Issues upgrading three loki nodes from 2.3.0 to 2.4.2

Grafana → ELB → three loki nodes <-> S3
Fluentd →

The was our starting configuration when we stood up loki the first time.

Has been working for us.
Now that the dust has settled on 2.4, we’re trying to upgrade.

Node one is the zero dependency configuration with our IP addresses and it runs the compactor.
Node two and three as the same as one, minus the compactor.

They were defaulting to target=all in 2.3

I’ve added targets: "all" to node one, and targets: "distributor,querier,ingester" to nodes two and three.

The good news - the cluster starts, processes logs.
The bad news - searching from grafana/explore only works when the load balancer is pointing at node one.
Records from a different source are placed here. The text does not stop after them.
/-- The control processor (20). -/
structure Control where
  expected : List (BitVec 16 × Word)
  held     : List Msg
  commands : List Command
  seq      : Word
  /-- the next SEQ of each hart's source 0x4000 + HARTID that is not at 0 (05 R123, 18 R325) -/
  hartSeq  : List (Nat × Word)
  images   : List Image
  nextImage : Word
  gangs    : List Gang
  nextGang : BitVec 32
  placements : Nat
  lastPlaced : List (Nat × Nat × BitVec 32)
  graphs   : List Graph
  replays  : List Replay
  nextReplay : Nat
  roots    : List BoundRoot
  policy   : Policy
  /-- something asks for a dispatch round (20 R346) -/
  round    : Bool
  deriving DecidableEq, Repr

/-- The state of the package and of the harts placed on it. -/
structure State where
  /-- the hart whose instruction runs -/
  hart     : Hart
  others   : List Hart
  /-- memory by physical address, in canonical form; an unlisted byte is zero (23 R381) -/
  mem      : List Host.Cell
  /-- 8-byte units of memory in uncorrectable error (18 R318) -/
  poison   : List Nat
  dirty    : List DirtyLine
  /-- writes that have not performed, in the order in which they came to their level (05 R98) -/
  writes   : List PendingWrite
  /-- lines that scalar L1s, stash windows and other packages hold, most recent first (04 R82, R83, R86) -/
  copies   : List (Holder × Nat)
  /-- lines that home slices hold, most recent first, and those that the keep hint retains there (04 R90, 09 R212) -/
  slices   : List Nat
  retained : List Nat
  tlb      : List TlbEntry
  icache   : List FetchLine
  /-- lines of each core's lookahead area, most recent first (04 R85) -/
  lookahead : List (Nat × Nat)
  /-- lines of each lead L1, most recent first (01 R17) -/
  leadL1   : List (Nat × Nat)
  /-- marks of each core's slice table, most recent first (01 R13) -/
  slice    : List (Nat × Word)
  dies     : Vector Die 4
  /-- this package's number, and the package number of every member of the domain (22 R375) -/
  pkg      : Fin 8
  members  : List (Fin 8)
  ports    : Vector Port 9
  control  : Control
  supply   : Supply
  power    : Power
  /-- the management controller's event log, oldest first (22 R380) -/
  eventLog : List Msg
  outbox   : List Out
  /-- host transfers whose units are not all made -/
  transfers : List Transfer
  /-- events that the outside has raised and the model has not taken -/
  inputs   : List Instr
  /-- which of the enabled moves come next; any list is a possible one, and after its end the moves are taken in turn (log 4) -/
  choices  : List Nat
  /-- steps since the last turn that 02 R49 guarantees, and the number of the next one -/
  idle     : Nat
  turn     : Nat
  /-- the hart of each split core that issued to the lanes last (02 R41) -/
  lanes    : List (Nat × BitVec 13)
  fresh    : Nat
  tick     : Nat
  deriving DecidableEq, Repr

/-! ## Reset -/

/-- Every shadow register unknown, nothing recorded (01 R12). -/
def Lead.reset : Lead :=
  { mode := .idle, pc := 0, s := Vector.replicate 32 0, v := Vector.replicate 32 0, k := Vector.replicate 8 0, vl := 0,
    vrows := 1, vtype := 0x8000, rowstr := 0, knownS := 0, knownV := 0, knownK := 0, shapeKnown := false, stack := [],
    buffer := [], prefetch := [], fetched := none }

/-- The live masks of a class P stop (19 R330). -/
def StopEntry.allLive : StopEntry := { offset := 0, sregs := -1, vregs := -1, tiles := -1, handles := -1 }

def Preempt.none : Preempt := { pending := .none, runOn := .none, fell := false, serves := false, classL := false, live := StopEntry.allLive }
def Counter.zero : Counter := { err := false, ecode := 0, count := 0, fail := 0 }
def Claim.free : Claim :=
  { claimed := false, fail := false, spillBase := 0, spillCap := 0, size := 0, kw := false, vw := false, flags := 0, used := 0, spilled := 0, unread := [],
    buckets := [] }
def Shape.reset : Shape :=
  { vl := 0, vrows := 1, vtype := 0x8000, vstart := 0, rowstr := 0, width := 16, forked := false, half := false, split := false,
    granted := 16 }
def Ecc.none : Ecc := { s := 0, v := 0, k := 0, t := 0, h := 0, w := [] }
def Priv.reset : Priv :=
  { tvec := 0, tcause := 0, trappc := 0, tval := 0, tvstart := 0, trap := false, plevel := false, level := false, tscratch := 0,
    ptroot := 0, asid := 0, partid := 0, maxdist := 8192, leadOn := true, vdirty := 0, adirty := 0, wdlimit := 0, wdcount := 0,
    rsbase := 0, rslimit := 0 }

/-- A hart before any launch: the reset values of 02 and 18, and the values that log 3 names where a launch sets them. -/
def Hart.reset : Hart :=
  { pc := 0, ir := 0, s := Vector.replicate 32 0, v := Vector.replicate 32 0, k := Vector.replicate 8 0,
    acc := Vector.replicate 8 0, shape := Shape.reset, fcsr := 0, mxflags := 0, leadOn := true, det := false,
    ident := { hartid := 0, gangid := 0, gangsize := 0, hartidx := 0 }, started := false, cycles := 0,
    rs := { entries := [], depth := 0, rsp := 0 }, matrix := none, cc := Vector.replicate 16 Counter.zero, engine := [],
    windows := Vector.replicate 8 { base := 0, len := 0 }, claims := Vector.replicate 4 Claim.free, vstp := [], vstpRun := 0,
    queue := [], stalled := false, taken := [], begun := false, lanes := [], lanesCut := none, reads := [], sources := [],
    since := 0, spun := false, traps := 0, strip := 0,
    barrier := Vector.replicate 4 { arrivals := 0, pending := false }, gbarWait := 0,
    service := { replies := [], unanswered := [], child := [] }, priv := Priv.reset, watchdog := false, preempt := Preempt.none,
    declared := { barriers := 0, hash := 0, windows := 0, fork := false }, launched := true, resume := none, status := .vacant,
    ecc := Ecc.none, lead := Lead.reset, lastWriter := [] }

def Die.reset : Die :=
  { state := .run, cmd := 0, busy := false, ue := false, stray := 0, strayLogged := true, wblines := 0, resetting := none,
    routine := none, part := 0, closed := false, logSeq := 0, errLog := [], temp := 200, sensors := List.replicate 64 200, band := 0, tripped := false, rails := [] }

/-- The rails of a die, one a voltage domain of 01 R9, at a temperature (23 R389). -/
def railsAt (d : Nat) (t : Int) : List Nat := [0, 1, 2].map fun r => Config.railVoltage d r t
/-- A die after reset, its rails set for its temperature. -/
def Die.booted (d : Nat) (x : Die) : Die := { x with rails := railsAt d x.temp }

/-- The default policy (23 R387): host sources 0x00 to 0xFF have partition 0, every command is granted, 4,000 W, no keys. -/
def Policy.default : Policy :=
  { version := 0, pkg := 0, grants := [-1, 0, 0, 0], tags := [0, 0, 0, 0], commands := -1, watts := 4000, keys := [], digest := [] }

def Control.reset : Control :=
  { expected := [], held := [], commands := [], seq := 0, hartSeq := [], images := [], nextImage := 1, gangs := [], nextGang := 1, placements := 0,
    lastPlaced := [], graphs := [], replays := [], nextReplay := 0, roots := [], policy := Policy.default, round := false }

/-- The package after reset: booted under the default policy, memory zero, nothing launched. -/
def State.reset : State :=
  { hart := Hart.reset, others := [], mem := [], poison := [], dirty := [], writes := [], copies := [], slices := [], retained := [], tlb := [], icache := [], lookahead := [], leadL1 := [], slice := [],
    dies := #v[Die.booted 0 Die.reset, Die.booted 1 Die.reset, Die.booted 2 Die.reset, Die.booted 3 Die.reset], pkg := 0, members := [0],
    ports := Vector.replicate 9 { up := false, lanes := 0, retry := 0, far := 0 }, control := Control.reset,
    supply := { up := true, failed := none, rom := 0, minimum := 0 },
    power := { kettle := 3000000, limit := 48000, side := none, watts := 0, steps := [], hub := List.replicate 8 200 }, eventLog := [], outbox := [],
    transfers := [], inputs := [], choices := [], idle := 0, turn := 0, lanes := [], fresh := 0, tick := 0 }

end Sys2Proof.Machine
end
I’ve tried to add other targets to start on nodes two and three, but that ends in error.

Q1: Is there a functional reference design using multiple nodes behind a LB and not on Kubernetes that somebody can point me to?
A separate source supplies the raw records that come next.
/-- Read an entry for a walk, at its home, where the writes to it that the access must see have performed (21 R361); another package may
refuse the read (22 R378). -/
def readEntry (c : Ctx) (pa : Nat) : M Word := do
  let s ← get
  match s.walkRead c pa with
  | .error t =>
    noteWalk t
    throw (.trap t)
  | .ok e =>
    if paPkg pa ≠ s.pkg.val then
      if ← freshBit then throw (.trap (walkTrap .busError pa))
    untilStopped (recallLine none (paLine pa))
    settle c.view pa 8
    return e

/-- Memory's entry of a walk's level, where it is good. -/
def State.goodEntry (s : State) (c : Ctx) (lvl pa : Nat) : Option Word :=
  match s.walkRead c pa with
  | .ok e => if pteV e && !pteMalformed lvl e then some e else none
  | .error _ => none

/-- The entry of a walk's level: a table entry that a cache holds, or what a read of memory gives. -/
def walkEntry (c : Ctx) (va : Word) (lvl pa : Nat) : M Word := do
  let s ← get
  let mem := s.goodEntry c lvl pa
  let x ← chooseEntry mem (s.cachedTables c lvl va)
  let e ← match (if x = mem then none else x) with
    | some e => pure e
    | none => readEntry c pa
  if !pteV e || pteMalformed lvl e then throw (.trap (Trap.of .notPresent va))
  modify fun s => s.fillEntry c va lvl pa e
  return e

/-- A walk of the hardware: through table entries in memory or in the die's cache, filling the caches. -/
def walkThrough (c : Ctx) (va : Word) : Nat → Nat → M Leaf
  | 0, _ => throw (.trap (Trap.of .notPresent va))
  | n + 1, table => do
    let lvl := 3 - n
    let at_ := entryAddr table n va
    let e ← walkEntry c va lvl at_
    if pteLeaf e then return { pte := e, at_ := at_, big := lvl == 2 } else walkThrough c va n (ptePa e)

/-- The leaf that translates an address: one that a cache holds or what a walk finds, by a free choice where both are there. -/
def findLeaf (c : Ctx) (va : Word) : M Leaf := do
  let s ← get
  match s.cached c va with
  | [] => walkThrough c va 3 c.root
  | ls =>
    let mem := match s.walk c va with
      | .ok l => some l
      | .error _ => none
    match ← chooseEntry mem ls with
    | some l => if ls.contains l then return l else walkThrough c va 3 c.root
    | none => walkThrough c va 3 c.root

/-! ## Permission (21 R362) -/

/-- What an access needs of its leaf; `add` is R on a page that is no cell page, which an FP atomic add needs (07 R171). -/
structure Needs where
  r   : Bool
  w   : Bool
  x   : Bool
  raw : Bool
  add : Bool
  deriving DecidableEq, Repr

def Needs.load : Needs := ⟨true, false, false, false, false⟩
def Needs.store : Needs := ⟨false, true, false, false, false⟩
def Needs.rmw : Needs := ⟨true, true, false, false, false⟩
def Needs.fetch : Needs := ⟨false, false, true, false, false⟩
def Needs.rawStore : Needs := ⟨false, true, false, true, false⟩
def Needs.addRmw : Needs := ⟨false, true, false, false, true⟩

/-- The leaf permits the access (21 R362). -/
def permits (c : Ctx) (n : Needs) (e : Word) : Bool :=
  (!n.r || pteR e) && (!n.w || pteW e) && (!n.x || pteX e) && (!n.raw || pteRaw e) && (!n.add || decide (2 ≤ pteKind e) || pteR e) && (c.sup || pteU e)
    && !(n.x && c.sup && pteU e)

/-! ## A and D (21 R363) -/

/-- The entry in memory is still the one that served the translation: the same PA, KIND, V and LEAF (21 R363). -/
def sameLeaf (a b : Word) : Bool :=
  ptePa a == ptePa b && pteKind a == pteKind b && pteV a == pteV b && pteLeaf a == pteLeaf b

/-- The copy of A, or of D for a write, is 0 (21 R363). -/
def lacksBits (e : Word) (write : Bool) : Bool := !pteA e || (write && !pteD e)

/-- The bits of an entry that an access must set: A where its copy is 0, and D for a write where its copy is 0. -/
def missingBits (e : Word) (write : Bool) : Word := (if pteA e then 0 else 0x400) ||| (if write && !pteD e then 0x800 else 0)

/-- OR bits into the entry at its home and into the cached copies (21 R363). -/
def State.setAccessed (s : State) (l : Leaf) (bits : Word) : State :=
  let e := BitVec.ofNat 64 (Memory.read s.mem l.at_ 8) ||| bits
  let s := s.perform none none l.at_ (leBytes 8 e.toNat)
  { s with tlb := s.tlb.map fun t => if t.at_ = l.at_ && t.pte = l.pte then { t with pte := t.pte ||| bits } else t }

/-- The walker's OR of the missing bits, made at the entry's home; the entry draws an error reply or is in error as a walk read does, and
an OR that is outstanding on a port that goes down has performed or has not (22 R375).  Answers whether the entry still serves. -/
def orBits (c : Ctx) (l : Leaf) (write : Bool) : M Bool := do
  let e ← readEntry c l.at_
  let ok := sameLeaf e l.pte
  if ok then
    outstandingAs (walkTrap .busError l.at_) l.at_ fun s => s.setAccessed l (missingBits l.pte write)
    modify fun s => s.setAccessed l (missingBits l.pte write)
  return ok

/-! ## One translated address -/

/-- Where an access goes: the physical address, the page kind and E0. -/
structure Place where
  pa   : Nat
  kind : Nat
  e0   : Int
  deriving DecidableEq, Repr

def Leaf.place (l : Leaf) (va : Word) : Place := { pa := l.target va, kind := pteKind l.pte, e0 := pteE0 l.pte }

/-- Permission, then the kind check that the access states (21 R362). -/
def checkLeaf (c : Ctx) (n : Needs) (kindOk : Place → Option Cause) (va : Word) (l : Leaf) : M Unit := do
  if !permits c n l.pte then raise .permission va
  match kindOk (l.place va) with
  | some x => raise x va
  | none => pure ()

/-- Set the missing bits of a leaf that an access has passed; where the entry has changed, translate again (21 R363).  The second walk
reads the leaf as its home holds it, so its OR finds it the same. -/
def markUsed (c : Ctx) (n : Needs) (kindOk : Place → Option Cause) (va : Word) (l : Leaf) : M Place := do
  if !lacksBits l.pte n.w then return l.place va
  if ← orBits c l n.w then return l.place va
  let l' ← walkThrough c va 3 c.root
  checkLeaf c n kindOk va l'
  if lacksBits l'.pte n.w then
    let _ ← orBits c l' n.w
  return l'.place va

/-- Translate one access of `size` bytes: alignment, canonical form, presence, permission and kind, in that order (06 R151);
then A and D are set (21 R363). -/
def translate (c : Ctx) (n : Needs) (kindOk : Place → Option Cause) (size : Nat) (va : Word) : M Place := do
  if va.toNat % size ≠ 0 then raise .misaligned va
  if !canonical va then raise .notPresent va
  let l ← findLeaf c va
  checkLeaf c n kindOk va l
  markUsed c n kindOk va l

/-- Translate with no A or D update and no kind of its own (04 R85, 18 R323): a probe that answers nothing where it fails. -/
def State.probe (s : State) (c : Ctx) (n : Needs) (va : Word) : Option Place :=
  if !canonical va then none
  else
    match s.walk c va with
    | .error _ => none
    | .ok l => if permits c n l.pte then some (l.place va) else none

/-- The context of the trail's accesses of a stream, and of its fetches, which see what their core sees (07 R175; 21 R364). -/
def Hart.ctx (h : Hart) (view : View) : Ctx :=
  { root := h.priv.ptroot.toNat * 65536, asid := h.priv.asid, part := h.priv.partid.toNat, sup := h.priv.level,
    die := h.ident.die, core := some h.ident.coreKey, view := view }
/-- The context of the lead and the windows: U level, and performed writes only (21 R364). -/
def Hart.ctxU (h : Hart) : Ctx := { h.ctx .home with sup := false }
/-- The context of the engines: U level, and what they see of the hart's writes (05 R98; 21 R364). -/
def Hart.ctxE (h : Hart) : Ctx := { h.ctx .engine with sup := false }
def scalarCtx : M Ctx := do return (← get).hart.ctx (.stream .scalar)
def vectorCtx : M Ctx := do return (← get).hart.ctx (.stream .vector)
def fetchCtx : M Ctx := do return (← get).hart.ctx .core
def userCtx : M Ctx := do return (← get).hart.ctxU
def engineCtx : M Ctx := do return (← get).hart.ctxE

end Sys2Proof.Machine
end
Q2: Why is the compactor included in the “all” target when the documentation indicates it’s a singleton?

Q3: Is there a way to “subtract” the compactor from the “all” target? (i.e. “all,!compactor” )

Q4: Any other advice?

Just to circle back on this, I sorted out my configuration by reading code. :frowning:
This configuration allows all three nodes to start, run and deal with single node restarts.

The 2.4.2 upgrade + configuration changes has also eliminated these errors:

2022-02-21 12:01:18 level=error ts=2022-02-21T17:01:18.322640776Z caller=flush.go:220 org_id=fake msg="failed to flush user" err="RequestCanceled: request context canceled\ncaused by: context deadline exceeded"
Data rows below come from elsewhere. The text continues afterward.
/-- A piece of a record: its offset and its bytes; no piece crosses a 64 KiB page. -/
abbrev Piece := Nat × List Byte

/-- The pieces of at most 64 KiB of a long run of bytes. -/
def chunks : Nat → Nat → List Byte → List Piece
  | 0, _, _ => []
  | n + 1, off, bs => if bs.isEmpty then [] else (off, bs.take 65536) :: chunks n (off + 65536) (bs.drop 65536)

/-! ## Access to the save area (19 R333): at the hart's level, DATA pages only -/

/-- Where a piece goes: its address, and its bytes with their place in memory. -/
def saveDest (base : Word) (p : Piece) : M (Word × Piece) := do
  let va := base + BitVec.ofNat 64 p.1
  let c ← scalarCtx
  let q ← translate c Needs.store dataOnly 8 va
  reply c false q.pa va
  return (va, q.pa, p.2)

/-- The parts of a run of bytes that lie in one line each. -/
def lineParts : Nat → Nat → List Byte → List Piece
  | 0, _, _ => []
  | n + 1, pa, bs =>
    if bs.isEmpty then []
    else (pa, bs.take (Config.lineBytes - pa % Config.lineBytes)) ::
      lineParts n (pa + (Config.lineBytes - pa % Config.lineBytes)) (bs.drop (Config.lineBytes - pa % Config.lineBytes))

/-- The lines of a physical range. -/
def linesOf (pa n : Nat) : List Nat := (upTo ((pa + n - 1) / Config.lineBytes - pa / Config.lineBytes + 1)).map fun i => pa / Config.lineBytes + i

/-- Write bytes at their homes, line by line. -/
def putHome (va : Word) (pa : Nat) (bs : List Byte) : M Unit :=
  each (fun (x : Piece) => do
    recallLine none (paLine x.1)
    askHome x.1 x.2.length
    homeWrite x.1 va fun s => s.perform none none x.1 x.2) (lineParts bs.length pa bs)

/-- Read bytes at their homes. -/
def getHome (pa n : Nat) : M (List Byte) := do
  each (fun l => do
    recallLine none l
    atSlice .normal l) (if n = 0 then [] else linesOf pa n)
  return Memory.readBytes (← get).mem pa n

/-- Write a piece of the save area. -/
def saveWrite (d : Word × Piece) : M Unit := untilStopped (putHome d.1 d.2.1 d.2.2)

/-- Read bytes of the save area. -/
def saveRead (base : Word) (off n : Nat) : M (List Byte) := do
  let va := base + BitVec.ofNat 64 off
  let c ← scalarCtx
  let q ← translate c Needs.load dataOnly 8 va
  reply c false q.pa va
  wholeData q.pa n va
  settle c.view q.pa n
  untilStopped (getHome q.pa n)

/-! ## Hash regions (12 R275) -/

/-- A slot's bytes; an empty slot holds what the pool held, an open value (log 26). -/
def slotBytes (c : Claim) (b : Bucket) (i : Nat) : M (List Byte) := do
  let (x, y) ← if b.isLive i || b.isTomb i then pure (b.slots.getD i (0, 0)) else pure (← freshWord, ← freshWord)
  return if c.slots = 14 then leBytes 4 x.toNat ++ leBytes 4 y.toNat
    else leBytes 8 (x.toNat % 2 ^ c.keyBits) ++ leBytes 8 (y.toNat % 2 ^ c.valBits)

def bucketBytes (c : Claim) (j : Nat) : M (List Byte) := do
  let b := c.bucket j
  let body ← collect (slotBytes c b) (upTo c.slots)
  return leBytes 2 b.live.toNat ++ leBytes 2 b.tomb.toNat ++ leBytes 1 (popCount 14 b.live.toNat) ++ leBytes 1 (bit b.spilled)
    ++ leBytes 10 0 ++ body.flatten

def regionBytes (c : Claim) : M (List Byte) := do return (← collect (bucketBytes c) (upTo c.numBuckets)).flatten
Configuraiton (terraform template):

# Adapted from https://grafana.com/docs/loki/latest/configuration/examples/#almost-zero-dependencies-setup
auth_enabled: false

common:
  ring:
    kvstore:
      store: memberlist

server:
  http_listen_port: ${http_port}
  grpc_listen_port: ${grpc_port}
  log_level: warn

chunk_store_config:
  chunk_cache_config:
    enable_fifocache: false

query_range:
  results_cache:
    cache:
      enable_fifocache: false

ingester:
  lifecycler:
    ring:
      replication_factor: 1
    final_sleep: 0s
  # https://grafana.com/docs/loki/latest/best-practices/#use-chunk_target_size
  chunk_target_size: 153600
  max_chunk_age: 1h
  flush_check_period: 5s
  flush_op_timeout: 5m
  chunk_idle_period: 30m
  chunk_retain_period: 30s
  # This must be set to 0 to use the WAL
  max_transfer_retries: 0
  wal:
    enabled: true
    dir: /data/wal

memberlist:
  abort_if_cluster_join_fails: false

  # Expose this port on all distributor, ingester
  # and querier replicas.
  bind_addr:
  - ${local_ip}
  bind_port: ${bind_port}

  join_members:
%{ for ip in loki_ips ~}
  - ${ip}
%{ endfor }

  max_join_backoff: 1m
  max_join_retries: 10
  min_join_backoff: 1s
  rejoin_interval: 30s

schema_config:
  configs:
  - from: 2020-05-15
    store: boltdb-shipper
    object_store: s3
    schema: v11
    index:
      prefix: index_
      period: 24h

storage_config:
 boltdb_shipper:
   active_index_directory: /data/loki/index
   cache_location: /data/loki/index_cache
   shared_store: s3

 aws:
  bucketnames: ${storage_bucket}
  region: ${region}
  insecure: false
  sse_encryption: true

limits_config:
  retention_period: ${retention_period}
  enforce_metric_name: false
  reject_old_samples: true
  reject_old_samples_max_age: 168h

compactor:
  working_directory: /data/retention
  shared_store: s3
  compaction_interval: 10m
  retention_enabled: true
  retention_delete_delay: 2h
  retention_delete_worker_count: 150